Her hafta semt pazarına çıkan biri olarak, 30 liraya satılan domatesi, 40 liraya satılan patlıcanı, kilosu 10 liradan satılan karpuzu bildiğim için, devletçilik gelsin diyenleri anlayabiliyorum. Ama geç kalındı. Atatürk’ün önemli ilkelerinden birini onun ölümünden sonra hep beraber rafa kaldırdık. Partisi de dahil kimse sahip çıkmadı. Şimdi, ilkelerin değerini anlıyoruz. CNN Türk’teki tartışmada da, gıda piyasasında bir tekelleşme olduğu gerçeği ortaya konuldu. Tarlada 3 lira olan bir ürün markette 50 liraya satılıyor.
KÖYE DÖNÜŞ
Çiftçiden sonraki aracılar kazanırken, çiftçi sürekli zarar ediyor. Zarar eden çiftçide toprağını bırakıyor. Kırsal kesimde sürekli nüfusta bu yüzden bir azalma var. Hayvancılıkta farklı değil, ahırlar gittikçe boşalıyor. Yem fiyatlarının kontrolden çıkması, çiftçinin yaptığı hayvancılığa sekte vuruyor. Bugünden değil, Atatürk’ün politikalarından onun ölümünden sonra vazgeçilerek, yeni politikalar bizi buraya getirdi. Şimdi, nasıl önlem alınacağı konuşuluyor. Köye dönüş projelerinin hayata geçirileceği söyleniyor. Köylerin adı bile mahalle oldu. Ben bugün kuraklık nedeniyle de, gidişatın iyi olmadığını görüyorum. Semt pazarlarında bile, üreticiler gelmiyor. Fiyatlar bu ay bile ucuzlamıyor. Pazarcı esnafında pazarların boş olmasından yakınıyor.
GIDA DA SAVAŞ
Özellikle Kovid 19 salgını sonrası yükselen enflasyonda dikkati çeken en önemli başlıklardan birisi fiyatlarıydı. Financial Times, geçtiğimiz aylarda dünyanın en büyük tarımsal emtia şirketlerinden Olam Group’un yöneticilerinden birisi olan Sunny Verghese’nin yaptığı konuşmayı ‘Gıda Savaşları Başlıyor’ başlığıyla gündeme getirdi.
ODUNPAZARINDA GÖRÜLÜYOR
İklim sorunu gıda güvenliğini etkilemekle birlikte sorunun gerçek kaynağını açıklamamaktadır. CNN Türk programında dile getirildiği gibi ya da bizim Perşembe günü Odunpazarı'ndaki semt pazarında da görüldüğü gibi tekeller esas sorundur. Gıdanın yüksek fiyatları, yüksek enflasyonu gündemde tutmaya devam edecektir.

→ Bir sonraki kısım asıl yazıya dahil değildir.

-- ==== Sys2Proof/Laws/PerInstr.lean ====
section
/-!
SUPPORT. Laws/PerInstr.lean: one lemma per command. Family Stamped: the stamp of a well-formed command fits the 64 bits of R92.
-/
namespace Sys2Proof

theorem Req.wf_stamp (r : Req) (h : r.wf = true) : r.at_ < 2 ^ 64 := by
  simp only [Req.wf, Bool.and_eq_true, fits, decide_eq_true_eq] at h; exact h.1.1.1.1
theorem Wr.wf_stamp (w : Wr) (h : w.wf = true) : w.at_ < 2 ^ 64 := by
  simp only [Wr.wf, Bool.and_eq_true, fits, decide_eq_true_eq] at h; exact h.1.1.1.1.1
theorem Mv.wf_stamp (m : Mv) (h : m.wf = true) : m.at_ < 2 ^ 64 := by
  simp only [Mv.wf, Bool.and_eq_true, fits, decide_eq_true_eq] at h; exact h.1.1.1
theorem fits_stamp (n : Nat) (h : fits 64 n = true) : n < 2 ^ 64 := of_decide_eq_true h
theorem and_left_true (a b : Bool) (h : (a && b) = true) : a = true := by
  simp only [Bool.and_eq_true] at h; exact h.1

end Sys2Proof

namespace Sys2Proof.Laws.Stamped

/-- A well-formed command's stamp fits 64 bits. -/
def Statement (c : Instr) : Prop := c.wf = true → c.stamp < 2 ^ 64
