theorem next_onLaneReg {s : State} {w : Wr} {e a : Nat} {eff : State → State} (he : e < 256) (h : admitted (s.at w.at_) w a = true) :
    (.next (onLaneReg s w e a eff) : Out) = .next (eff (s.at w.at_)) :=
  (congrArg Host.Outcome.next (if_pos he)).trans (next_guarded h)

theorem xor_eq_left_iff (a b : Nat) : a ^^^ b = a ↔ b = 0 :=
  ⟨fun h => by simpa [← Nat.xor_assoc] using congrArg (a ^^^ ·) h, fun h => by simp [h]⟩

/-- The noise alone decides whether a transfer arrives whole (R336). -/
theorem transferOk_eq (a : Acc) (data noise : Nat) : transferOk a data noise = (noise % 256 == 0 && noise / 256 % 16 == 0) := by
  have hbeq (x n : Nat) : (x ^^^ n == x) = (n == 0) := by rw [Bool.eq_iff_iff, beq_iff_eq, beq_iff_eq, xor_eq_left_iff]
  rw [transferOk, hbeq, hbeq]

/-- So the value of a write has no part in its admission. -/
theorem admitted_value (s : State) (w : Wr) (a v : Nat) : admitted s { w with value := v } a = admitted s w a := by
  simp only [admitted, damaged, transferOk_eq, wrAcc]

/-- Settles O48: an admitted write of a register that exists has its row's effect; a window and a log refuse another than their writer. -/
theorem engineRegistersComplete : Obligations.EngineRegistersComplete := by
  unfold Obligations.EngineRegistersComplete
  rintro w s t rfl
  refine ⟨?lane, fun e he h => next_onLaneReg he h, fun e he h => next_onLaneReg he h, fun v h => ⟨next_guarded h, next_guarded h⟩, fun v h => next_guarded h,
    fun v h => next_guarded h, ?region, ?gateEntry, ?pop, ?window, ?declare⟩
  case lane =>
    exact fun e he h => ⟨next_onLaneReg he h, next_onLaneReg he h, next_onLaneReg he h, next_onLaneReg he h, next_onLaneReg he h⟩
  case region => exact fun ctx i hctx hi h => (congrArg Host.Outcome.next (if_pos ⟨hctx, hi⟩)).trans (next_guarded h)
  case gateEntry =>
    exact fun g hg h => (congrArg Host.Outcome.next (if_pos hg)).trans (next_guarded (w := { w with value := w.value % 2 ^ 31 + 2 ^ 31 })
      ((admitted_value _ w _ _).trans h))
  case pop =>
    intro world hworld h
    exact (next_guarded h).trans (by simp only [hworld, and_true])
  case window =>
    rintro i lo base last h rfl rfl rfl
    refine (next_guarded h).trans ?_
    simp only [Bool.and_eq_true, Bool.not_eq_true', decide_eq_true_eq, beq_iff_eq, and_assoc]
  case declare =>
    intro h
    refine (next_guarded h).trans ?_
    generalize w.value / 2 ^ 30 % 4 = kind
    match kind with
    | 0 => rfl
    | 1 => rfl
    | 2 => rfl
    | _ + 3 => rfl

end Sys2Proof.Machine

/-!
PROOFS. Family 19: the service port.
-/
namespace Sys2Proof.Machine

/-- A port that is not active takes no function, and neither does one that has failed three times, but for RESYNCH. -/
theorem svcFunction_closed {s : State} {at_ f : Nat} {inf : List Byte} {run : State → State}
    (h : (s.svcAt at_).svc.atr = false ∨ (3 ≤ (s.svcAt at_).svc.failures ∧ f ≠ 1)) : s.svcFunction at_ f inf run = s.svcAt at_ :=
  if_pos (by simpa using h)

section
variable {s : State} {at_ pcb len : Nat} {inf : List Byte} (hatr : (s.svcAt at_).svc.atr = true)
include hatr

/-- A block whose checks and length hold is taken by its PCB. -/
theorem exec_block_of_whole (hlen : len ≠ 255) (hinf : inf.length = len) :
    exec (.serviceBlockReceived at_ pcb len inf true true) s = .next
      (if pcb / 32 = 6 then (if 1 ≤ pcb % 32 ∧ pcb % 32 ≤ 7 then (s.svcAt at_).svcDispatch at_ (pcb % 32) inf else (s.svcAt at_).svcBad 2)
       else if 3 ≤ (s.svcAt at_).svc.failures then (s.svcAt at_).svcBad 2
       else if pcb &&& 0x9F = 0 then (if pcb / 64 = (s.svcAt at_).svc.nsHost then (s.svcAt at_).svcI (bit pcb 5) inf else (s.svcAt at_).svcBad 2)
       else if pcb &&& 0xEC = 0x80 ∧ pcb % 4 ≠ 3 then (s.svcAt at_).svcAck (pcb / 16 % 2) (pcb % 4)
       else if pcb / 32 = 7 then s.svcAt at_
       else (s.svcAt at_).svcBad 2) := by
  simp only [exec, execServiceBlockReceived, done, hatr, Bool.not_true, Bool.or_self, Bool.false_eq_true, if_false, hinf, hlen, ne_eq, not_true_eq_false,
    or_self]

Türkiye’de satış ağını kontrol eden bir avuç tekel ve tüccarın fiyatları istediği gibi şişirmesinin önüne geçilmelidir. Ayrıca bu politikaları sürdürmek güvenlik zaafına da yol açar. Benim ve hepimizin gönül rahatlığa pazara çıkabilmemiz ve üreticilerin ve halkın pazarda tekrardan yerini almasını sağlayacak. Tarımsal üretimde ciddi bir planlama yapılmalı ve üretimi destekleyen kapsamlı bir teşvik programı belirlenmelidir. Odunpazarındaki semt pazarından da görülüyor. Dünya hızla büyük bir gıda savaşına sürükleniyor. Fırtınalı günlere hazırlıklı olmalıyız. KİT’lerimizi yeniden kurmalıyız. Devlet ayakkabı, soğan satmazdan bugünlere geldik. Dersimiz aldık. Şimdi ders çıkarmalıyız.